Update: I finished the CodeAcademy JavaScript tutorial. Took me 3 days at roughly 5-6 hours a day. Going to take the rest of the day off and then do the entire course again tomorrow, without looking at any hints, to reinforce what I've learned.
After that I'll probably do the HTML/CSS course because it pairs well with JavaScript. Thoughts, opinions?
Getting a core foundation of HTML/CSS next would be good.
Next I'd actually build something. I'd recommend a rails tutorial that guides you to an end project.
I don't know what rails tutorials you have looked into but
Learn Web Development with the Ruby on Rails Tutorialis what I'd recommend. It will have you deploying to a free live hosted website on Heroku, using git and guide you on the way. Git can be extremely complicated, but they intro you to the basics in a nice friendly way. Regardless of what tutorial you follow, don't copy paste the code snippets. Manually type them out. It will help the learning processes much more.

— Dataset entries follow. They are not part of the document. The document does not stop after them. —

/-- 1.01.00F MGMT_COMMIT: U8 RW, default 0 (Table 17.18, R521). -/
def Obj.mgmtCommit : Nat := 0x10100F

/-- 1.01.010 MGMT_LINK: ENUM RO, default 0 (Table 17.18, R521). -/
def Obj.mgmtLink : Nat := 0x101010

/-- 1.01.011 MGMT_MAC: U64 RO, default from area 0 (Table 17.18, R521). -/
def Obj.mgmtMac : Nat := 0x101011

/-- 1.01.012 MGMT_RX_FRAMES: U64 RC, default 0 (Table 17.18, R521). -/
def Obj.mgmtRxFrames : Nat := 0x101012

/-- 1.01.013 MGMT_RX_DROP: U64 RC, default 0 (Table 17.18, R521). -/
def Obj.mgmtRxDrop : Nat := 0x101013

/-- 1.01.014 MGMT_TX_FRAMES: U64 RC, default 0 (Table 17.18, R521). -/
def Obj.mgmtTxFrames : Nat := 0x101014

/-- 1.02.000 HOK_PORT: U16 RWC, default 47,331 (Table 17.18, R521). -/
def Obj.hokPort : Nat := 0x102000

/-- 1.02.001 HOK_IDLE_S: U16 RW, default 60 (Table 17.18, R521). -/
def Obj.hokIdleS : Nat := 0x102001

/-- 1.02.002 HOK_SESSIONS: U8 RO, default 0 (Table 17.18, R521). -/
def Obj.hokSessions : Nat := 0x102002

/-- 1.02.010 HOK_KEYS: BLOB RWC, default 0 (Table 17.18, R521). -/
def Obj.hokKeys : Nat := 0x102010

/-- 1.02.00F HOK_COMMIT: U8 RW, default 0 (Table 17.18, R521). -/
def Obj.hokCommit : Nat := 0x10200F

/-- 1.02.020 HOK_AUTH_FAIL: U64 RC, default 0 (Table 17.18, R521). -/
def Obj.hokAuthFail : Nat := 0x102020

/-- 1.02.021 HOK_MAC_FAIL: U64 RC, default 0 (Table 17.18, R521). -/
def Obj.hokMacFail : Nat := 0x102021

/-- 1.02.022 HOK_REPLAY: U64 RC, default 0 (Table 17.18, R521). -/
def Obj.hokReplay : Nat := 0x102022

/-- 1.03.000 NOTIFY_LEVEL: ENUM RW, default 1 (Table 17.18, R521). -/
def Obj.notifyLevel : Nat := 0x103000

/-- 1.03.001 NOTIFY_DEST: BLOB RWC, default 0 (Table 17.18, R521). -/
def Obj.notifyDest : Nat := 0x103001

/-- 1.03.00F NOTIFY_COMMIT: U8 RW, default 0 (Table 17.18, R521). -/
def Obj.notifyCommit : Nat := 0x10300F

/-- 1.03.010 NOTIFY_LOST: U64 RC, default 0 (Table 17.18, R521). -/
def Obj.notifyLost : Nat := 0x103010

/-- F.00.000 LOG_ID: U16 RO, default 0x0100 (Table 17.18, R521). -/
def Obj.logId : Nat := 0xF00000

/-- F.00.001 LOG_CAPACITY: U32 RO, default 524,288 (Table 17.18, R521). -/
def Obj.logCapacity : Nat := 0xF00001

/-- F.00.002 LOG_NEXT_SEQ: U64 RO, default 0 (Table 17.18, R521). -/
def Obj.logNextSeq : Nat := 0xF00002

/-- F.00.003 LOG_OLDEST_SEQ: U64 RO, default 0 (Table 17.18, R521). -/
def Obj.logOldestSeq : Nat := 0xF00003

/-- F.00.004 LOG_READ_SEQ: U64 RW, default 0 (Table 17.18, R521). -/
def Obj.logReadSeq : Nat := 0xF00004

/-- F.00.005 LOG_WIN: BLOB RO, default 0 (Table 17.18, R521). -/
def Obj.logWin : Nat := 0xF00005

/-- F.00.006 LOG_DROPPED: U64 RC, default 0 (Table 17.18, R521). -/
def Obj.logDropped : Nat := 0xF00006

/-- F.00.007 LOG_CLEAR: U8 WO, default — (Table 17.18, R521). -/
def Obj.logClear : Nat := 0xF00007

/-- 0.00.000 ID_VERSION: U16 RO, default 0x0100 (Table 18.11, R544). -/
def Obj.idVersion : Nat := 0x000000
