/-- Rows of area 0, part 0. -/
def objRows0p0 : List ObjRow := [
  ⟨0x000000, 1, 0x1, 1, 0x1, 1, 0, 2, 256, 0, 0, 1, 0x0, false⟩,  -- 0.00.000 ID_VERSION
  ⟨0x000001, 1, 0x1, 1, 0x1, 8, 0, 16, 0, 0, 0, 1, 0x0, false⟩,  -- 0.00.001 PART_NUMBER
  ⟨0x000002, 1, 0x1, 1, 0x1, 0, 0, 1, 161, 0, 0, 1, 0x0, false⟩,  -- 0.00.002 STEPPING
  ⟨0x000003, 1, 0x1, 1, 0x1, 3, 0, 8, 0, 0, 0, 1, 0x0, false⟩,  -- 0.00.003 SERIAL
  ⟨0x000004, 1, 0x1, 1, 0x1, 3, 0, 8, 0, 0, 0, 1, 0x0, false⟩,  -- 0.00.004 MAC_BASE
  ⟨0x000005, 1, 0x1, 1, 0x1, 2, 0, 4, 0, 0, 0, 1, 0x0, false⟩,  -- 0.00.005 ROM_VERSION
  ⟨0x000010, 1, 0x1, 1, 0x1, 8, 0, 97, 0, 0, 0, 1, 0x0, false⟩,  -- 0.00.010 ID_PUBKEY
  ⟨0x000011, 1, 0x1, 1, 0x1, 8, 0, 32, 0, 0, 0, 1, 0x0, false⟩,  -- 0.00.011 ID_DIGEST
  ⟨0x000012, 1, 0x1, 1, 0x1, 8, 0, 2048, 0, 0, 0, 1, 0x0, false⟩,  -- 0.00.012 ID_CERT
  ⟨0x000020, 1, 0x1, 1, 0x1, 2, 0, 4, 0, 0, 0, 1, 0x0, false⟩,  -- 0.00.020 FW_VERSION
  ⟨0x000021, 1, 0x1, 1, 0x1, 0, 0, 1, 0, 0, 0, 1, 0x0, false⟩,  -- 0.00.021 FW_SVN
  ⟨0x000022, 1, 0x1, 1, 0x1, 6, 0, 1, 0, 0, 0, 1, 0x0, false⟩,  -- 0.00.022 FW_BANK
  ⟨0x000023, 1, 0x1, 1, 0x1, 8, 0, 48, 0, 0, 0, 1, 0x0, false⟩,  -- 0.00.023 FW_MEAS
  ⟨0x000030, 1, 0x1, 1, 0x1, 6, 0, 1, 0, 0, 0, 1, 0x0, false⟩,  -- 0.00.030 BOOT_STATE
  ⟨0x000031, 1, 0x1, 1, 0x1, 0, 0, 1, 0, 0, 0, 1, 0x0, false⟩,  -- 0.00.031 BOOT_FAIL
  ⟨0x010000, 1, 0x1, 1, 0x1, 6, 0, 1, 0, 0, 0, 1, 0x0, false⟩,  -- 0.10.000 HOST_LINK_RATE
  ⟨0x010001, 1, 0x1, 1, 0x1, 0, 0, 1, 0, 0, 0, 1, 0x0, false⟩,  -- 0.10.001 HOST_LINK_WIDTH
  ⟨0x010002, 1, 0x1, 1, 0x1, 0, 0, 1, 0, 0, 0, 1, 0x0, false⟩,  -- 0.10.002 NUM_VFS
  ⟨0x010003, 1, 0x1, 1, 0x1, 2, 1, 4, 10000, 50, 1000000, 1, 0x0, false⟩,  -- 0.10.003 HOST_CPL_TMO_US
  ⟨0x010004, 1, 0x1, 1, 0x1, 6, 1, 1, 1, 0, 1, 1, 0x0, false⟩,  -- 0.10.004 HOST_RO_EN
  ⟨0x010010, 1, 0x1, 1, 0x1, 3, 4, 8, 0, 0, 0, 1, 0x0, false⟩,  -- 0.10.010 HOST_CPL_TIMEOUTS
  ⟨0x010011, 1, 0x1, 1, 0x1, 3, 4, 8, 0, 0, 0, 1, 0x0, false⟩,  -- 0.10.011 HOST_ACCESS_ERRORS
  ⟨0x010012, 1, 0x1, 1, 0x1, 3, 4, 8, 0, 0, 0, 1, 0x0, false⟩,  -- 0.10.012 HOST_POISONED_CPL
  ⟨0x010013, 1, 0x1, 1, 0x1, 3, 4, 8, 0, 0, 0, 1, 0x0, false⟩  -- 0.10.013 HOST_RESET_DROPS
  ]

/-- Rows of area 0, part 1. -/
def objRows0p1 : List ObjRow := [
  ⟨0x010014, 1, 0x1, 1, 0x1, 3, 4, 8, 0, 0, 0, 1, 0x0, false⟩  -- 0.10.014 FLR_COUNT
  ]

/-- The object rows of area 0. -/
def objRows0 : List ObjRow := objRows0p0 ++ objRows0p1

/-- Rows of area 1, part 0. -/
def objRows1p0 : List ObjRow := [
  ⟨0x100000, 1, 0x1, 1, 0x1, 1, 0, 2, 256, 0, 0, 1, 0x0, false⟩,  -- 1.00.000 OD_ID
  ⟨0x100001, 1, 0x1, 1, 0x1, 2, 0, 4, 0, 0, 0, 1, 0x0, false⟩,  -- 1.00.001 OD_COUNT
  ⟨0x100002, 1, 0x1, 1, 0x1, 8, 0, 68680, 0, 0, 0, 1, 0x0, false⟩,  -- 1.00.002 OD_DIR
  ⟨0x100010, 1, 0x1, 1, 0x1, 3, 4, 8, 0, 0, 0, 1, 0x0, false⟩,  -- 1.00.010 CLAMP_COUNT
  ⟨0x100011, 1, 0x1, 1, 0x1, 8, 0, 40, 0, 0, 0, 1, 0x0, false⟩,  -- 1.00.011 CLAMP_LAST
  ⟨0x100012, 1, 0x1, 1, 0x1, 3, 4, 8, 0, 0, 0, 1, 0x0, false⟩,  -- 1.00.012 RO_WRITE_COUNT
  ⟨0x100013, 1, 0x1, 1, 0x1, 3, 4, 8, 0, 0, 0, 1, 0x0, false⟩,  -- 1.00.013 FW_OVERRIDE_COUNT
  ⟨0x100014, 1, 0x1, 1, 0x1, 3, 0, 8, 0, 0, 0, 1, 0x0, false⟩,  -- 1.00.014 STORE_WRITES
  ⟨0x100015, 1, 0x1, 1, 0x1, 6, 0, 1, 0, 0, 0, 1, 0x0, false⟩,  -- 1.00.015 STORE_STATE
  ⟨0x100016, 1, 0x1, 1, 0x1, 0, 3, 1, 0, 0, 0, 1, 0x0, false⟩,  -- 1.00.016 STORE_ERASE
  ⟨0x101000, 1, 0x1, 1, 0x1, 6, 2, 1, 1, 0, 1, 1, 0x0, true⟩,  -- 1.01.000 MGMT_EN
  ⟨0x101001, 1, 0x1, 1, 0x1, 8, 2, 16, 0, 0, 0, 1, 0x0, true⟩,  -- 1.01.001 MGMT_ADDR
  ⟨0x101002, 1, 0x1, 1, 0x1, 0, 2, 1, 64, 1, 128, 1, 0x0, true⟩,  -- 1.01.002 MGMT_PREFIX_LEN
  ⟨0x101003, 1, 0x1, 1, 0x1, 8, 2, 16, 0, 0, 0, 1, 0x0, true⟩,  -- 1.01.003 MGMT_GW
  ⟨0x10100F, 1, 0x1, 1, 0x1, 0, 1, 1, 0, 0, 0, 1, 0x0, false⟩,  -- 1.01.00F MGMT_COMMIT
  ⟨0x101010, 1, 0x1, 1, 0x1, 6, 0, 1, 0, 0, 0, 1, 0x0, false⟩,  -- 1.01.010 MGMT_LINK
  ⟨0x101011, 1, 0x1, 1, 0x1, 3, 0, 8, 0, 0, 0, 1, 0x0, false⟩,  -- 1.01.011 MGMT_MAC
  ⟨0x101012, 1, 0x1, 1, 0x1, 3, 4, 8, 0, 0, 0, 1, 0x0, false⟩,  -- 1.01.012 MGMT_RX_FRAMES
  ⟨0x101013, 1, 0x1, 1, 0x1, 3, 4, 8, 0, 0, 0, 1, 0x0, false⟩,  -- 1.01.013 MGMT_RX_DROP
  ⟨0x101014, 1, 0x1, 1, 0x1, 3, 4, 8, 0, 0, 0, 1, 0x0, false⟩,  -- 1.01.014 MGMT_TX_FRAMES
  ⟨0x102000, 1, 0x1, 1, 0x1, 1, 2, 2, 47331, 1024, 65535, 1, 0x0, true⟩,  -- 1.02.000 HOK_PORT
  ⟨0x102001, 1, 0x1, 1, 0x1, 1, 1, 2, 60, 10, 3600, 1, 0x0, false⟩,  -- 1.02.001 HOK_IDLE_S
  ⟨0x102002, 1, 0x1, 1, 0x1, 0, 0, 1, 0, 0, 0, 1, 0x0, false⟩,  -- 1.02.002 HOK_SESSIONS
  ⟨0x102010, 1, 0x1, 1, 0x1, 8, 2, 1024, 0, 0, 0, 1, 0x0, true⟩  -- 1.02.010 HOK_KEYS
  ]

/-- Rows of area 1, part 1. -/
def objRows1p1 : List ObjRow := [
  ⟨0x10200F, 1, 0x1, 1, 0x1, 0, 1, 1, 0, 0, 0, 1, 0x0, false⟩,  -- 1.02.00F HOK_COMMIT
  ⟨0x102020, 1, 0x1, 1, 0x1, 3, 4, 8, 0, 0, 0, 1, 0x0, false⟩,  -- 1.02.020 HOK_AUTH_FAIL
  ⟨0x102021, 1, 0x1, 1, 0x1, 3, 4, 8, 0, 0, 0, 1, 0x0, false⟩,  -- 1.02.021 HOK_MAC_FAIL
  ⟨0x102022, 1, 0x1, 1, 0x1, 3, 4, 8, 0, 0, 0, 1, 0x0, false⟩,  -- 1.02.022 HOK_REPLAY
  ⟨0x103000, 1, 0x1, 1, 0x1, 6, 1, 1, 1, 0, 2, 1, 0x0, true⟩,  -- 1.03.000 NOTIFY_LEVEL
  ⟨0x103001, 1, 0x1, 1, 0x1, 8, 2, 128, 0, 0, 0, 1, 0x0, true⟩,  -- 1.03.001 NOTIFY_DEST
  ⟨0x10300F, 1, 0x1, 1, 0x1, 0, 1, 1, 0, 0, 0, 1, 0x0, false⟩,  -- 1.03.00F NOTIFY_COMMIT
  ⟨0x103010, 1, 0x1, 1, 0x1, 3, 4, 8, 0, 0, 0, 1, 0x0, false⟩  -- 1.03.010 NOTIFY_LOST
  ]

Next I'd look into a few Javascript/CSS libraries and work on your own project as you follow tutorials.
Twitter Bootstrap is almost a must. It will let you leverage a lot of nice CSS without having to become a master at it.
I'd also recommend looking into AngularJS and jQuery. Those will let you start to put together something modern and professional looking pretty quickly.
Read cracking the Coding Interview. A lot may be new material. It will give you an idea of what you are looking towards being able to answer at a typical interview.
Next I'd recommend looking into Java or C#. Regardless of which one you choose, after you have been working with it a while pick up Head First Design patterns.
Pick up a SQL relational Database and get comfortable with it. Learn about normalization and what it takes to design a good database.
Next take some lessons from 'Uncle Bob' and read The Clean Coder. The book will be meaningless until you have a few hundred hours under your belt. Get some experience before reading it. But one tidbit that you can apply now is "I don't listen to music while programming" and "Programmers shouldn't listen to music while programming". There is actual science behind it. It takes over the part of your brain that is responsible for creating and has been shown to hinder your problem solving skills. Maybe if you are slugging out boring trivial code it won't matter, but when you have actual difficult problems to solve it can hurt.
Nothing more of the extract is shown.